What is being asked: Search the entries for the word "overfull" and return every line where it is found.

Saved entries

########################################

/-- ATOM (R199, R215). With NR it writes no register. -/
def execAtom (c : CoreId) (f : FmtR) : State → Out :=
  lift (issue1 c f.guard ((atomOf f.fn).isNone || decide (1 < f.x.toNat)) false [.s f.a, .s f.b, .s f.c] (fun s =>
    let x := s.core c
    let a := x.rdS f.a
    let nr := f.x.getLsbD 0
    let op := (atomOf f.fn).getD .add
    toLxLate c (if nr then .none else .s f.d) (fun tag => .atom tag op a (x.rdS f.b) (x.rdS f.c) nr) [addrCheck a 8] s))

/-- TDLD (R198, R215). -/
def execTdld (c : CoreId) (f : FmtI) : State → Out :=
  lift (issue1 c f.guard false false [.s f.a] (fun s =>
    let a := (s.core c).immAddr f
    toLxLate c (.td f.d) (fun tag => .tdld tag a) [addrCheck a 32] s))

/-- TDST (R198, R215). -/
def execTdst (c : CoreId) (f : FmtI) : State → Out :=
  lift (issue1 c f.guard false false [.s f.a, .td f.d] (fun s =>
    let x := s.core c
    let a := x.immAddr f
    toLx c (.tdst 0 a (x.rdTd f.d)) [addrCheck a 32] s))

/-- DIGEST (R231). -/
def execDigest (c : CoreId) (f : FmtR) : State → Out :=
  lift (issue1 c f.guard (f.d != 0 || f.c != 0 || f.fn != 0 || f.x != 0) false [.td f.a, .s f.b] (fun s =>
    let x := s.core c
    let a := x.rdS f.b
    toLx c (.digest (x.rdTd f.a) a) [addrCheck a 16] s))

/-! ## Synchronisation (R216 to R219) -/

/-- FENCE (R216). -/
def execFence (c : CoreId) (f : FmtR) : State → Out :=
  lift (issue1 c f.guard
    (f.d != 0 || f.a != 0 || f.b != 0 || f.c != 0 || f.x != 0 || f.fn = 0 || decide (3 < f.fn.toNat)) false []
    (startWait c (.fence f.fn)))

/-- BAR (R217): the first arrival fixes the count; a completed barrier takes new arrivals. -/
def execBar (c : CoreId) (f : FmtR) : State → Out :=
  lift (issue1 c f.guard (f.d != 0 || f.b != 0 || f.c != 0 || f.x != 0 || decide (15 < f.fn.toNat)) false [.s f.a] (fun s =>
    let n := (s.partOf c).getD 0
    let key := (c.die, n, f.fn.toNat)
    let count := (s.core c).rdS f.a
    let b := Assoc.getD key ⟨count, [], []⟩ s.barriers
    if b.arrived ≠ [] ∧ b.count ≠ count then s.kill c 0x0313
    else startWait c (.bar f.fn.toNat) { s with barriers := Assoc.put key (b.arrive c count) s.barriers }))

/-- One poll of a WAITV (R218): a local word is read at once, a word of another module is asked for. -/
def State.pollWait (s : State) (c : CoreId) : State :=
  match (s.core c).wait with
  | some (.waitv a v k) =>
    match s.scalarAt a with
    | (none, l) =>
      orKill c (s.coreRead c l 8) (fun t bs => if waitCond k (bytesWord bs) v = some true then State.settle c (t.resume c) else t)
    | (some m, l) =>
      if s.fab.reqs.any (fun r => decide (r.src = .core c) && decide (r.kind = .poll)) then s
      else
        let r := s.coreRequest c .read .poll m l 8 false []
        match r.2 with
        | some e => r.1.kill c e (some .lx)
        | none => r.1
  | _ => s

/-- WAITV (R218). -/
def execWaitv (c : CoreId) (f : FmtR) : State → Out :=
  lift (issue1 c f.guard (f.d != 0 || f.c != 0 || f.x != 0 || (waitCond f.fn 0 0).isNone) false [.s f.a, .s f.b] (fun s =>
    let x := s.core c
    let a := x.rdS f.a
    match addrCheck a 8 with
    | some e => s.kill c e
    | none => (s.setCore c { x with wait := some (.waitv a (x.rdS f.b) f.fn) }).pollWait c))

/-- WAITV_POLL (R218). -/
def execWaitvPoll (c : CoreId) : State → Out := lift (fun s => s.pollWait c)

/-- CWAIT (R420, R423): a handle never issued is 0x080B. -/
def execCwait (c : CoreId) (f : FmtR) : State → Out :=
  lift (issue1 c f.guard (f.d != 0 || f.b != 0 || f.c != 0 || f.fn != 0 || f.x != 0) false [.s f.a] (fun s =>
    let x := s.core c
    let h := (x.rdS f.a).toNat
    if (Assoc.find h x.colls).isNone then s.kill c 0x080B else startWait c (.cwait h) s))

/-- CLAIM (R147 to R149). -/
def execClaim (c : CoreId) (f : FmtR) : State → Out :=
  lift (issue1 c f.guard (f.b != 0 || f.c != 0 || f.fn != 0 || f.x != 0) false [.s f.a] (fun s =>
    let a := (s.core c).rdS f.a
    match addrForm a 64, (addrForm a 64).bind (fun p => s.elsewhere p.1) with
    | some p, none =>
      let r := s.claim c p.2
      match r.2 with
      | .error e => r.1.kill c e
      | .ok w => onCore c 1 (fun x => x.wrS f.d w) r.1
    | _, _ => s.kill c 0x030B))

/-- Whether a station waits on a stream: one of its commands that has started does, or its output is still filling a ring
(R161, R162). -/
def State.onStream (s : State) (c : CoreId) (st : Station) : Bool :=
  let x := s.core c
  match st with
  | .mx => x.overfull 2 || waitsOn (s.runMx c) mxConflict noConflict [] x.mxq
  | .vx => x.overfull 6 || waitsOn (fun _ k => s.vxCmd c k) oneAtATime noConflict [] x.vxq
  | .tx => x.overfull 9 || waitsOn (fun _ k => s.txCmd c k) oneAtATime noConflict [] x.txq
  | .lx => x.overfull 0xA || waitsOn (fun _ k => s.lxCmd c k) lxBusy (s.lxConflict c) [] x.lxq
      || x.lxRuns.any (fun r => match State.progress c 4 r s with
        | .waits b => b
        | .done _ | .held => false)

/-- STREAM_STALL (R162). -/
def execStreamStall (c : CoreId) (st : Station) : State → Out :=
  lift (fun s => s.when (s.onStream c st && (s.core c).killed.isNone) (fun t => t.kill c 0x0308 (some st)))

/-- Whether a late result is none of LD, ATOM, CLAIM or DCMD: that of a TDLD, or the acknowledgement of an atomic with NR. -/
def State.otherLate (s : State) (c : CoreId) (tag : Nat) : Bool :=
  (s.core c).lxq.any (fun k => match k with
    | .tdld t _ => decide (t = tag)
    | .atom t _ _ _ _ nr => decide (t = tag) && nr
    | _ => false)
    || s.fab.reqs.any (fun r => decide (r.src = .core c) && (match r.kind with
      | .load t => decide (t = tag) && decide (r.len = 32)
      | .atom t nr => decide (t = tag) && nr
      | _ => false))

/-- Whether a core's wait counts for R219: at SEGEND and STEPEND only for the result of an LD, ATOM, CLAIM or DCMD; elsewhere on
a register, on a full queue, on a handle for a COLL, or in a waiting instruction. -/
def State.countsWait (s : State) (c : CoreId) : Bool :=
  let x := s.core c
  match x.wait with
  | some .pass | some .commit => false
  | some .segend | some .stepend => x.late.any (fun p => !s.otherLate c p.1)
  | some _ => true
  | none => !x.late.isEmpty || decide (8 ≤ x.mxq.length) || decide (8 ≤ x.vxq.length) || decide (8 ≤ x.txq.length)
      || decide (8 ≤ x.lxLength) || decide (8 ≤ x.svq.length) || (s.freeHandle c).isNone

/-- WAIT_LIMIT (R219). -/
def execWaitLimit (c : CoreId) : State → Out :=
  lift (fun s =>
    s.when ((s.core c).running && (s.core c).killed.isNone && s.countsWait c) (fun t => t.kill c 0x030C))

/-! ## Sampler and stop detection (R210) -/

/-- SAMPLE (R210, R290). -/
def execSample (c : CoreId) (f : FmtT) : State → Out :=
  lift (issue1 c f.guard
    (tBad f { q0 := true, q1 := true, fn := 7, m := 1, s := true, s2 := true } || f.fn.extractLsb' 0 2 = 3) false
    [.s f.s, .s f.s2] (fun s =>
    let x := s.core c
    toSv c (.sample f.q0 f.q1 (f.m.getLsbD 0) (f.fn.toNat % 4) (f.fn.getLsbD 2) (x.rdS f.s) (x.rdS f.s2))
      [consumes x f.q1 0xD (some 1) 2, if f.m.getLsbD 0 then produces x f.q0 0xC (some 12) 2 else none] s))

/-- STOPCHK (R210, R297). -/
def execStopchk (c : CoreId) (f : FmtT) : State → Out :=
  lift (issue1 c f.guard (tBad f { s := true, s2 := true }) false [.s f.s, .s f.s2] (fun s =>
    let x := s.core c
    issued c [] (fun t => t.stopchk c ((s.partOf c).getD 0) (x.rdS f.s).toNat (x.rdS f.s2).toNat) s))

########################################

Written reply:
  | .mx => x.overfull 2 || waitsOn (s.runMx c) mxConflict noConflict [] x.mxq
  | .vx => x.overfull 6 || waitsOn (fun _ k => s.vxCmd c k) oneAtATime noConflict [] x.vxq
  | .tx => x.overfull 9 || waitsOn (fun _ k => s.txCmd c k) oneAtATime noConflict [] x.txq
  | .lx => x.overfull 0xA || waitsOn (fun _ k => s.lxCmd c k) lxBusy (s.lxConflict c) [] x.lxq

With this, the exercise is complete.